The disappointing ‘slap on the wrist’ the NBA gave Suns owner Robert Sarver after a lengthy investigation exposed the racism, misogyny and toxic work culture he created with the Suns – a suspension of a year and a $10 million fine – was as far as other owners and NBA commissioner Adam Silver would go at first. They feared pushback and legal action from Sarver if they took a bigger first step.
What Silver hoped for – and was somewhat lucky – was genuine pressure from the players and the media for a tougher punishment. However, what the Silver really needed to make a change was for the Suns and the league sponsors to step down – hit the owners in the wallet and suddenly they’re not so reluctant to act.

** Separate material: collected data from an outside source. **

-- ==== Sys2Proof/Laws/PerInstr.lean ====
section
/-! SUPPORT. Facts about every instruction as syntax, one lemma per constructor: how many operand bytes it is
written with, and that its operand bytes make it again. -/

namespace Sys2Proof

/-- The encoder writes as many operand bytes as the dispatcher counts (30_encoding.md R76). -/
def Laws.OperandCount.Statement (i : Instr) : Prop :=
  ∀ cfg : Config, (operandBytes cfg i).length = cfg.operandCount i.mnemonic

/-- The operand bytes of an instruction make that instruction again (30_encoding.md R71, R72). -/
def Laws.Reassembly.Statement (i : Instr) : Prop :=
  ∀ (cfg : Config) (rest : List Byte),
    i.mnemonic.assemble ((operandBytes cfg i ++ rest).getD 0 0) ((operandBytes cfg i ++ rest).getD 1 0) = i

/-- The operand bytes of INC and DEC are as many as `INCDEC_OPERAND_COUNT` says. -/
theorem incDecOperandBytes_length (cfg : Config) (ra : Byte) :
    (incDecOperandBytes cfg ra).length = match cfg.incDecOperands with | .one => 1 | .two => 2 := by
  unfold incDecOperandBytes
  cases cfg.incDecOperands <;> rfl

/-- The first operand byte of INC and DEC is the register's. -/
theorem incDecOperandBytes_first (cfg : Config) (ra : Byte) (rest : List Byte) :
    (incDecOperandBytes cfg ra ++ rest).getD 0 0 = ra := by
  unfold incDecOperandBytes
  cases cfg.incDecOperands <;> rfl

theorem Laws.OperandCount.add (ra rb : Byte) : Laws.OperandCount.Statement (.add ra rb) := by
  intro cfg
  rfl

theorem Laws.OperandCount.sub (ra rb : Byte) : Laws.OperandCount.Statement (.sub ra rb) := by
  intro cfg
  rfl

theorem Laws.OperandCount.mul (ra rb : Byte) : Laws.OperandCount.Statement (.mul ra rb) := by
  intro cfg
  rfl

theorem Laws.OperandCount.div (ra rb : Byte) : Laws.OperandCount.Statement (.div ra rb) := by
  intro cfg
  rfl

theorem Laws.OperandCount.mod (ra rb : Byte) : Laws.OperandCount.Statement (.mod ra rb) := by
  intro cfg
  rfl

theorem Laws.OperandCount.inc (ra : Byte) : Laws.OperandCount.Statement (.inc ra) := by
  intro cfg
  have h := incDecOperandBytes_length cfg ra
  simp only [operandBytes, Instr.mnemonic, Config.operandCount, Config.format, h]
  cases cfg.incDecOperands <;> rfl

theorem Laws.OperandCount.dec (ra : Byte) : Laws.OperandCount.Statement (.dec ra) := by
  intro cfg
  have h := incDecOperandBytes_length cfg ra
  simp only [operandBytes, Instr.mnemonic, Config.operandCount, Config.format, h]
  cases cfg.incDecOperands <;> rfl

theorem Laws.OperandCount.and (ra rb : Byte) : Laws.OperandCount.Statement (.and ra rb) := by
  intro cfg
  rfl

theorem Laws.OperandCount.or (ra rb : Byte) : Laws.OperandCount.Statement (.or ra rb) := by
  intro cfg
  rfl

theorem Laws.OperandCount.xor (ra rb : Byte) : Laws.OperandCount.Statement (.xor ra rb) := by
  intro cfg
  rfl

theorem Laws.OperandCount.not (ra : Byte) : Laws.OperandCount.Statement (.not ra) := by
  intro cfg
  rfl

theorem Laws.OperandCount.shl (ra rb : Byte) : Laws.OperandCount.Statement (.shl ra rb) := by
  intro cfg
  rfl

theorem Laws.OperandCount.shr (ra rb : Byte) : Laws.OperandCount.Statement (.shr ra rb) := by
  intro cfg
  rfl

theorem Laws.OperandCount.cmp (ra rb : Byte) : Laws.OperandCount.Statement (.cmp ra rb) := by
  intro cfg
  rfl

theorem Laws.OperandCount.ldi (ra rb : Byte) : Laws.OperandCount.Statement (.ldi ra rb) := by
  intro cfg
  rfl

theorem Laws.OperandCount.prn (ra : Byte) : Laws.OperandCount.Statement (.prn ra) := by
  intro cfg
  rfl

theorem Laws.OperandCount.hlt : Laws.OperandCount.Statement .hlt := by
  intro cfg
  rfl

theorem Laws.Reassembly.add (ra rb : Byte) : Laws.Reassembly.Statement (.add ra rb) := by
  intro cfg rest
  rfl

theorem Laws.Reassembly.sub (ra rb : Byte) : Laws.Reassembly.Statement (.sub ra rb) := by
  intro cfg rest
  rfl

theorem Laws.Reassembly.mul (ra rb : Byte) : Laws.Reassembly.Statement (.mul ra rb) := by
  intro cfg rest
  rfl

theorem Laws.Reassembly.div (ra rb : Byte) : Laws.Reassembly.Statement (.div ra rb) := by
  intro cfg rest
  rfl

theorem Laws.Reassembly.mod (ra rb : Byte) : Laws.Reassembly.Statement (.mod ra rb) := by
  intro cfg rest
  rfl

theorem Laws.Reassembly.inc (ra : Byte) : Laws.Reassembly.Statement (.inc ra) := by
  intro cfg rest
  simp only [operandBytes, Instr.mnemonic, Mnemonic.assemble, incDecOperandBytes_first]

theorem Laws.Reassembly.dec (ra : Byte) : Laws.Reassembly.Statement (.dec ra) := by
  intro cfg rest
  simp only [operandBytes, Instr.mnemonic, Mnemonic.assemble, incDecOperandBytes_first]

theorem Laws.Reassembly.and (ra rb : Byte) : Laws.Reassembly.Statement (.and ra rb) := by
  intro cfg rest
  rfl

theorem Laws.Reassembly.or (ra rb : Byte) : Laws.Reassembly.Statement (.or ra rb) := by
  intro cfg rest
  rfl

theorem Laws.Reassembly.xor (ra rb : Byte) : Laws.Reassembly.Statement (.xor ra rb) := by
  intro cfg rest
  rfl

theorem Laws.Reassembly.not (ra : Byte) : Laws.Reassembly.Statement (.not ra) := by
  intro cfg rest
  rfl

theorem Laws.Reassembly.shl (ra rb : Byte) : Laws.Reassembly.Statement (.shl ra rb) := by
  intro cfg rest
  rfl

theorem Laws.Reassembly.shr (ra rb : Byte) : Laws.Reassembly.Statement (.shr ra rb) := by
  intro cfg rest
  rfl

theorem Laws.Reassembly.cmp (ra rb : Byte) : Laws.Reassembly.Statement (.cmp ra rb) := by
  intro cfg rest
  rfl

theorem Laws.Reassembly.ldi (ra rb : Byte) : Laws.Reassembly.Statement (.ldi ra rb) := by
  intro cfg rest
  rfl

theorem Laws.Reassembly.prn (ra : Byte) : Laws.Reassembly.Statement (.prn ra) := by
  intro cfg rest
  rfl

theorem Laws.Reassembly.hlt : Laws.Reassembly.Statement .hlt := by
  intro cfg rest
  rfl

end Sys2Proof
end

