-- ==== Sys2Proof/Laws/Exec.lean ====
section
/-! SUPPORT. The one inversion lemma of `exec`: what an instruction can do, said once. -/

namespace Sys2Proof.Machine

/-- The effects an instruction may commit: a register write to its first operand (never by CMP or PRN), the flags of
a comparison by CMP, an output event by PRN (10_state.md R22, R25, R32). -/
def EffectOf (i : Instr) (s : State) : Effect → Prop
  | .reg d _ => ∃ ra, i.regOperands.head? = some ra ∧ ra.toNat = d.val ∧
      i.mnemonic ≠ .cmp ∧ i.mnemonic ≠ .prn ∧ i.mnemonic ≠ .hlt
  | .flags f => i.mnemonic = .cmp ∧ ∃ a b, f = compareFlags a b
  | .emit v => ∃ ra, i = .prn ra ∧ ∃ h : ra.toNat < 8, v = s.reg ⟨ra.toNat, h⟩

/-- How an instruction can end: in a fault, in a halt, or completed with its effect and the pc advanced. -/
def ExecEnds (i : Instr) (s t : State) : Prop :=
  (i ≠ .hlt ∧ ∃ c, t = raise c s) ∨ (i = .hlt ∧ t = s.halt) ∨
  (i ≠ .hlt ∧ i.wf = true ∧ ∃ e, EffectOf i s e ∧
    s.pc.toNat + s.cfg.instrLength i.mnemonic ≤ lastPc s.cfg.endOfMemory ∧
    t = (commit e s).setPc (s.pc.toNat + s.cfg.instrLength i.mnemonic))

theorem execEnds_fault {i : Instr} {s : State} (h : i ≠ .hlt) (c : Cause) : ExecEnds i s (raise c s) :=
  .inl ⟨h, c, rfl⟩

theorem execEnds_complete {i : Instr} {s : State} {e : Effect} (h : i ≠ .hlt) (hw : i.wf = true)
    (he : EffectOf i s e) : ExecEnds i s (complete i.mnemonic e s) := by
  rcases complete_cases i.mnemonic e s with ⟨_, hc⟩ | ⟨hp, hc⟩
  · rw [hc]; exact execEnds_fault h _
  · exact .inr (.inr ⟨h, hw, e, he, hp, hc⟩)

theorem execEnds_withReg {i : Instr} {s : State} {b : Byte} {use : RegIdx → State} (h : i ≠ .hlt)
    (hu : ∀ hb : b.toNat < 8, ExecEnds i s (use ⟨b.toNat, hb⟩)) : ExecEnds i s (withReg b s use) := by
  by_cases hb : b.toNat < 8
  · rw [withReg_of_lt hb]; exact hu hb
  · rw [withReg_of_ge (Nat.not_lt.mp hb)]; exact execEnds_fault h _

theorem execEnds_aluFinish {i : Instr} {s : State} {op : AluOp} {ra : Byte} (ha : ra.toNat < 8) {a b : Word}
    (hm : i.mnemonic = op.mnemonic) (hw : i.wf = true) (hr : i.regOperands.head? = some ra) :
    ExecEnds i s (aluFinish op ⟨ra.toNat, ha⟩ a b s) := by
  have hne : i ≠ .hlt := by rintro rfl; cases op <;> simp [Instr.mnemonic, AluOp.mnemonic] at hm
  rcases aluFinish_cases op ⟨ra.toNat, ha⟩ a b s with h | ⟨hcmp, v, h⟩ | ⟨hcmp, h⟩
  · rw [h]; exact execEnds_fault hne _
  · rw [h, ← hm]
    refine execEnds_complete hne hw ⟨ra, hr, rfl, ?_⟩
    rw [hm]
    cases op <;> simp_all [AluOp.mnemonic]
  · rw [h, ← hm]
    exact execEnds_complete hne hw ⟨by rw [hm, hcmp]; rfl, a, b, rfl⟩

/-- An ALU instruction of two registers ends as `ExecEnds` says. -/
theorem execEnds_aluTwo {i : Instr} {s : State} {op : AluOp} {ra rb : Byte} (hm : i.mnemonic = op.mnemonic)
    (hr : i.regOperands = [ra, rb]) : ExecEnds i s (aluTwo op ra rb s) := by
  have hne : i ≠ .hlt := by rintro rfl; simp [Instr.regOperands] at hr
  refine execEnds_withReg hne fun ha => execEnds_withReg hne fun hb => ?_
  exact execEnds_aluFinish ha hm (by simp [Instr.wf, hr, regByteOk, ha, hb]) (by rw [hr]; rfl)

/-- An ALU instruction of one register ends as `ExecEnds` says. -/
theorem execEnds_aluOne {i : Instr} {s : State} {op : AluOp} {ra : Byte} (hm : i.mnemonic = op.mnemonic)
    (hr : i.regOperands = [ra]) : ExecEnds i s (aluOne op ra s) := by
  have hne : i ≠ .hlt := by rintro rfl; simp [Instr.regOperands] at hr
  refine execEnds_withReg hne fun ha => ?_
  exact execEnds_aluFinish ha hm (by simp [Instr.wf, hr, regByteOk, ha]) (by rw [hr]; rfl)

/-- What `exec` can do: it answers a next state, and that one as `ExecEnds` says. -/
theorem exec_next (i : Instr) (s : State) : ∃ t, exec i s = .next t ∧ ExecEnds i s t := by
  cases i with
  | add ra rb => exact ⟨_, rfl, execEnds_aluTwo rfl rfl⟩
  | sub ra rb => exact ⟨_, rfl, execEnds_aluTwo rfl rfl⟩
  | mul ra rb => exact ⟨_, rfl, execEnds_aluTwo rfl rfl⟩
  | div ra rb => exact ⟨_, rfl, execEnds_aluTwo rfl rfl⟩
  | mod ra rb => exact ⟨_, rfl, execEnds_aluTwo rfl rfl⟩
  | inc ra => exact ⟨_, rfl, execEnds_aluOne rfl rfl⟩
  | dec ra => exact ⟨_, rfl, execEnds_aluOne rfl rfl⟩
  | and ra rb => exact ⟨_, rfl, execEnds_aluTwo rfl rfl⟩
  | or ra rb => exact ⟨_, rfl, execEnds_aluTwo rfl rfl⟩
  | xor ra rb => exact ⟨_, rfl, execEnds_aluTwo rfl rfl⟩
  | not ra => exact ⟨_, rfl, execEnds_aluOne rfl rfl⟩
  | shl ra rb => exact ⟨_, rfl, execEnds_aluTwo rfl rfl⟩
  | shr ra rb => exact ⟨_, rfl, execEnds_aluTwo rfl rfl⟩
  | cmp ra rb => exact ⟨_, rfl, execEnds_aluTwo rfl rfl⟩
  | ldi ra imm =>
    refine ⟨_, rfl, execEnds_withReg (by simp) fun ha => ?_⟩
    exact execEnds_complete (i := .ldi ra imm) (by simp) (by simp [Instr.wf, Instr.regOperands, regByteOk, ha])
      ⟨ra, rfl, rfl, by simp [Instr.mnemonic]⟩
  | prn ra =>
    refine ⟨_, rfl, execEnds_withReg (by simp) fun ha => ?_⟩
    exact execEnds_complete (i := .prn ra) (by simp) (by simp [Instr.wf, Instr.regOperands, regByteOk, ha])
      ⟨ra, rfl, ha, rfl⟩
  | hlt => exact ⟨_, rfl, .inr (.inl ⟨rfl, rfl⟩)⟩

/-- The inversion lemma in the form later proofs cite. -/
theorem exec_cases {i : Instr} {s t : State} (h : exec i s = .next t) : ExecEnds i s t := by
  obtain ⟨t', h', he⟩ := exec_next i s
  rw [h'] at h
  cases h
  exact he

end Sys2Proof.Machine
end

Silver got it and it’s not just Suns/Mercury jersey patch sponsor PayPal who have said they won’t renew next season if Sarver still manages the team. There were serious concerns behind the scenes about other team and league sponsors, something Ramona Shelburne detailed on ESPN’s NBA Today.
“There was a lot of private pressure on Robert Sarver behind the scenes. We heard from PayPal, but there were a lot of other league sponsors and team sponsors lining up to pull out of the Suns and not be publicly associated with them. There was also the pressure from other owners and Adam Silver behind the scenes. Adam Silver is obviously very good at applying pressure when needed and facilitating those kinds of conversations and discussions to get to that place.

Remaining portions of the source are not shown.